Как я тебе уже говорил, Прозерпина, Помпей, единственный из всех троих, не покинул Рим, и поэтому именно он вынужден был действовать. Он решил выслушать мнение своих советников, и тут всплыло мое имя. Мой отец с радостью проводил меня на встречу с великим триумвиром (хотя никто – ни я, ни посланцы Помпея – его об этом не просил). Вероятно, он злоупотребил привилегиями, которые давала ему patria potestas, но Цицерон, будем откровенны, всегда грешил избытком тщеславия, и ему нравилось чувствовать, что его присутствие и мнение необходимы.
Помпей принял меня в своем роскошном частном доме на холме Палатин[74]. Это был обычный городской дом, но спланированный таким образом, чтобы посетитель, переступив порог, сразу чувствовал, что попал во дворец. Украшения пола, потолка и стен казались невероятно богатыми и даже чрезмерными, во всем чувствовался какой-то азиатский дух. Пока мы шли через анфиладу комнат, Цицерон сказал:
– Помпей провел слишком много времени в Азии, и никто не знает точно – то ли он покорил Азию, то ли Азия его. – Тут он вздохнул. – Ты сам видишь, Марк, что ждет бедный Рим, если этот человек получит единоличную власть, – тирания на восточный манер.
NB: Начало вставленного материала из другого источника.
-- ==== Sys2Proof/Machine/Rejoin.lean ====
section
/-! DEFINITION. Shared operations of the Branch and rejoin unit: rejoin masks (R107), team barriers (R119, R120), the end
of lanes, groups and teams (R105, R265), and stopping an operation (R118). -/

namespace Sys2Proof.Machine

open Sys2Proof

/-! ## MEET (R107) -/

/-- The lanes held at a MEET that names mask `k`. -/
def Group.heldAt (g : Group) (k : Nat) : Lanes := lanesWhere (fun l => g.held.getLsbD l && sget 0 g.heldK l = k)

/-- Evaluate the release condition of mask `k`, and release when it holds: the held bits clear, and each lane goes on after
its MEET word on a path that is ready from now. -/
def Group.meetEval (now : Nat) (g : Group) (k : Nat) : Group :=
  let h := g.heldAt k
  if h ≠ 0 ∧ g.k k &&& ~~~ (g.exited ||| h) = 0 then
    let g1 := (lanesOf h).foldl (fun (a : Group) l => a.setPc l (mkPc (pcAddr (a.pc l) + 8) false 0)) g
    { g1.setWaits h now with
      held := g.held &&& ~~~ h, heldK := (lanesOf h).foldl (fun m l => sput 0 m l 0) g.heldK
      waiting := g.waiting &&& ~~~ h }
  else g

/-- Evaluate every release condition of the group (R105, R107). -/
def Group.meetAll (g : Group) (now : Nat) : Group := (List.range 16).foldl (Group.meetEval now) g

/-! ## Team barriers (R119, R120) -/

def Team.tbar (m : Team) (n : Nat) : TeamBarrier := sget {} m.tbstate n

def Team.setTbar (m : Team) (n : Nat) (b : TeamBarrier) : Team := { m with tbstate := sput {} m.tbstate n b }

/-- TBLANES of a group. -/
def Group.tbl (g : Group) (n : Nat) : Lanes := sget 0 g.tblanes n

/-- Lanes of a group that wait at a TBAR on barrier `n`. -/
def Group.tbw (g : Group) (n : Nat) : Lanes := sget 0 g.tbwait n

/-- Let the lanes that wait on barrier `n` go on after their words: a lane outside a loop at once, a lane in a loop body
when its word issues again, so that the loop steps as it does for any word (R86). -/
def Group.tbRelease (g : Group) (n now : Nat) : Group :=
  let w := g.tbw n
  let looping := lanesWhere (fun l => w.getLsbD l && pcLooping (g.pc l))
  let out := w &&& ~~~ looping
  let g1 := (lanesOf out).foldl (fun (a : Group) l => a.setPc l (mkPc (pcAddr (a.pc l) + 8) false 0)) g
  let g2 := if out = 0 then g1 else g1.setWaits out now
  ({ g2 with
    tbpass := g.tbpass ||| looping, waiting := g.waiting &&& ~~~ w
    tblanes := sput 0 g.tblanes n 0, tbwait := sput 0 g.tbwait n 0 } : Group).noteReady g now

/-- Exited lanes of a team. -/
def Team.exitedLanes (m : Team) : Nat := (m.groups.map (fun e => popcount e.2.exited)).sum

/-- Evaluate completion of team barrier `n`. -/
def Team.tbarEval (now : Nat) (m : Team) (n : Nat) : Team :=
  let b := m.tbar n
  if b.arrived + m.exitedLanes = 32 * m.groups.length then
    { m.setTbar n { phase := !b.phase } with groups := m.groups.map (fun e => (e.1, e.2.tbRelease n now)) }
  else m

/-- Withdraw the arrivals of exiting lanes of group `gi` at barrier `n` (R120). -/
def Team.tbarWithdraw (gi : Nat) (lanes : Lanes) (m : Team) (n : Nat) : Team :=
  match sfind gi m.groups with
  | none => m
  | some g =>
    let w := g.tbl n &&& lanes
    let b := m.tbar n
    let left := b.arrived - popcount w
    if w = 0 then m else
      (m.setTbar n { b with arrived := left, first := if left = 0 then 0 else b.first }).modGroup gi
        (fun g => { g with tblanes := sput 0 g.tblanes n (g.tbl n &&& ~~~ w) })

/-! ## The end of lanes, groups and teams -/

/-- Every group of the team has exited. -/
def Team.allExited (m : Team) : Bool := m.groups.all (fun e => e.2.exited = 0xFFFFFFFF)

/-- When no lane of a continuation is left, INCONT clears and the service entry is released (R126). -/
def Team.endCont (m : Team) (gi : Nat) : Team :=
  match sfind gi m.groups with
  | none => m
  | some g =>
    if g.contState.getLsbD 0 ∧ g.contLanes = 0 then
      (m.modGroup gi (fun g => { g with contState := 0 })).release (bits g.contState.toNat 32 8)
    else m

/-- The team owns the Ashlar engine of its core: it has a matrix role, or the role ANY (R269). -/
def Team.ownsAshlar (m : Team) : Bool := m.isAny || m.shape 9 9 ≠ 0

/-- Asynchronous operations and accesses of the team that are not over (R105). Service entries do not count. -/
def Core.busy (k : Core) (m : Team) : Bool :=
  m.groups.any (fun e => e.2.storeQ ≠ [] || e.2.acks ≠ [] || e.2.loads ≠ [] || e.2.cancelled ≠ [])
    || m.ftab.any (fun e => (e.2.state = .pending || e.2.state = .exported) && !e.2.service)
    || k.haul.any (fun o => o.grid = m.gridSlot) || m.quarry ≠ [] || (m.ownsAshlar && k.ash.queue ≠ [])

/-- The entries that staged operations hold, which are released without a status (R265). -/
def Team.stagedHandles (m : Team) : List Word :=
  m.staged.filterMap (fun e => e.2.handle) ++ m.lintelStaged.filterMap (fun e => e.2.packet.future.map FutureRef.handle)

/-- Discard what is still staged when the last group has exited (R265). -/
def Team.dropStaged (m : Team) : Team :=
  m.stagedHandles.foldl (fun (a : Team) h => if (a.futOf h).isSome then a.release (hEntry h) else a)
    { m with staged := [], lintelStaged := [] }

/-- Note in its grid that a core's team has ended, with the code that ends the grid when there is one (R327, R420). -/
def State.teamGone (s : State) (grid core code : Nat) : State :=
  { s with grids := smod grid (fun g =>
      { g with exited := addNew core g.exited, status := if g.status = 0 then code else g.status }) s.grids }

/-- No team of the context is left to switch out: PREEMPT clears (R418). -/
def State.endPreempt (s : State) (ctx : Nat) : State :=
  if s.cores.any (fun e => e.2.teams.any (fun t => t.2.context = ctx)) then s
  else s.setReg (offCtx ctx) (s.reg (offCtx ctx) &&& ~~~ mask 4 1)

/-- Free a team all of whose groups have exited and all of whose operations are over (R105). -/
def State.settle (s : State) (c t : Nat) : State :=
  match sfind t (s.core c).teams with
  | none => s
  | some m =>
    if m.allExited then
      let m1 := m.dropStaged
      if m.residency = .resident ∧ ¬ (s.core c).busy m1 then
        let s1 := s.modCore c (fun k => { k with teams := sdel t k.teams })
        ((s1.setReg (offCore c + 0x340 + 8 * t) 0).teamGone m.gridSlot c m.endCode).endPreempt m.context
      else s.modTeam c t (fun _ => m1)
    else s

/-- The slot of a core that holds the team of a grid. -/
def State.settleBy (s : State) (c grid : Nat) : State :=
  match (s.core c).slotOf grid with
  | some t => s.settle c t
  | none => s

/-! ## The header of a resident team (R19, R236) -/

/-- A register of 8 bytes at an address, with what a write leaves in it. -/
def overlay (bs : List (Nat × Byte)) (a : Nat) (w : Word) : Word :=
  word8 ((bytesOfNat 8 w.toNat).zipIdx.map (fun e => ((bs.find? (fun b => b.1 = a + e.2)).map (·.2)).getD e.1))

/-- A team takes what is written to the fields of its header that firmware may write. -/
def Team.takeHeader (bs : List (Nat × Byte)) (m : Team) : Team :=
  let at_ (o : Nat) (w : Word) : Word := overlay bs (m.image + o) w
  { m with
    contAddr := pcBits (at_ 8 m.contAddr), barTimeout := at_ 0x10 m.barTimeout
    nonfinite := (at_ 0x18 (if m.nonfinite then 1 else 0)).getLsbD 0, spillBase := at_ 0x20 m.spillBase }

/-- A write by firmware or by the host to the image of a resident team reaches its header (log 76). -/
def State.takeHeaders (s : State) (bs : List (Nat × Byte)) : State :=
  let hit (m : Team) : Bool := bs.any (fun b => decide (m.image + 8 ≤ b.1 ∧ b.1 < m.image + 0x28))
  (s.cores.filter (fun e => e.2.teams.any (fun t => hit t.2))).foldl (fun (t : State) e =>
    t.modCore e.1 (fun k => { k with teams := k.teams.map (fun x => (x.1, if hit x.2 then x.2.takeHeader bs else x.2)) })) s

/-- Lanes of the issuing group exit (R105): they leave the continuation, their Spoil stacks end (R229), and their team-barrier arrivals are
withdrawn. -/
def State.exitLanes (s : State) (lanes : Lanes) : State :=
  (s.modOwn (fun g => { g with
    exited := g.exited ||| lanes, spoil := (lanesOf lanes).foldl (fun m l => sdel l m) g.spoil, contLanes := g.contLanes &&& ~~~ (lanes.setWidth 64) })).modOwnTeam
    (fun m => ((List.range 16).foldl (Team.tbarWithdraw s.focus.group lanes) m).endCont s.focus.group)

/-- What the retirement of EXIT evaluates (R105, R120). -/
def State.afterExit (s : State) : State :=
  ((s.modOwn (fun g => g.meetAll s.ticks)).modOwnTeam
    (fun m => (List.range 16).foldl (Team.tbarEval s.ticks) m)).settle s.focus.core s.focus.team

/-! ## Stopping an operation (R118, R254, R294, R353, R397) -/

/-- Tell the engine of a cancelled operation to stop; the flag answers that it never runs. A staged stream or launch leaves
its slot and never starts; a Haul operation and a QGEMV stop at a unit boundary, at once when they wait for fault
service; every other operation runs to its end. -/
def State.tellStop (s : State) (h : Word) : State × Bool :=
  let m := s.ownTeam
  match hEngine h with
  | 1 => (s.modCore s.focus.core (fun k => { k with haul := k.haul.map (fun o =>
      if o.grid = m.gridSlot ∧ o.handle = some h then
        { o with cancelled := true, ended := if o.stopped.isSome then some 0x80 else o.ended, stopped := none }
      else o) }), false)
  | 2 =>
    if m.staged.any (fun e => e.2.handle = some h) then
      (s.modOwnTeam (fun m => ({ m with staged := m.staged.filter (fun e => e.2.handle ≠ some h) }).wake), true)
    else (s, false)
  | 4 => (s.modOwnTeam (fun m => { m with quarry := m.quarry.map (fun o =>
      if o.handle = some h then { o with cancelled := true } else o) }), false)
  | 5 =>
    if m.lintelStaged.any (fun e => e.2.packet.future.map FutureRef.handle = some h) then
      (s.modOwnTeam (fun m => ({ m with
        lintelStaged := m.lintelStaged.filter (fun e => e.2.packet.future.map FutureRef.handle ≠ some h) }).wake), true)
    else (s, false)
  | _ => (s, false)

/-- Cancel the running operation of a handle: its entry is released, and the group awaits its end (R118). -/
def State.cancelOp (s : State) (h : Word) : State :=
  let r := s.tellStop h
  let s1 := r.1.modOwnTeam (fun m => m.release (hEntry h))
  if r.2 then s1 else s1.modOwn (fun g => { g with cancelled := addNew h g.cancelled })

end Sys2Proof.Machine
end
Все знали о героических подвигах великого Помпея в Азии, но слишком много воды утекло с тех побед. Войдя наконец в зал, где он нас ждал, мы увидели перед собой пожилого человека, полного и лишенного военной выправки, с очень курчавыми волосами, круглым, как монета, лицом и малюсеньким ротиком. Что касается его глаз, они тоже были невелики и вдобавок страдали необычным недугом: мышцы век ослабели, и поэтому глаза Помпея всегда оставались полузакрытыми, будто он постоянно дремал. Нижняя губа, выдающаяся вперед и немного отвислая, придавала ему несколько идиотский вид, а растущие слишком высоко брови – окаменевшее удивленное выражение на лице. Благодаря всем этим чертам он напоминал маленького ребенка, впервые в жизни увидевшего корову или какое-нибудь другое огромное существо. Прежде всего бросались в глаза его грузная, оплывшая фигура и его отрешенность. В первую минуту я даже подумал, что передо мной полный идиот, но это было обманчивое впечатление: Помпею просто нравилось показывать, что он беспристрастен. Его апатия, безразличие и отсутствие каких-либо предпочтений оказались не чем иным, как стратегией, которой он пользовался, когда ему приходилось плыть по бурному океану дебатов, и ему не хотелось, чтобы волны дискуссий забрызгали его тогу.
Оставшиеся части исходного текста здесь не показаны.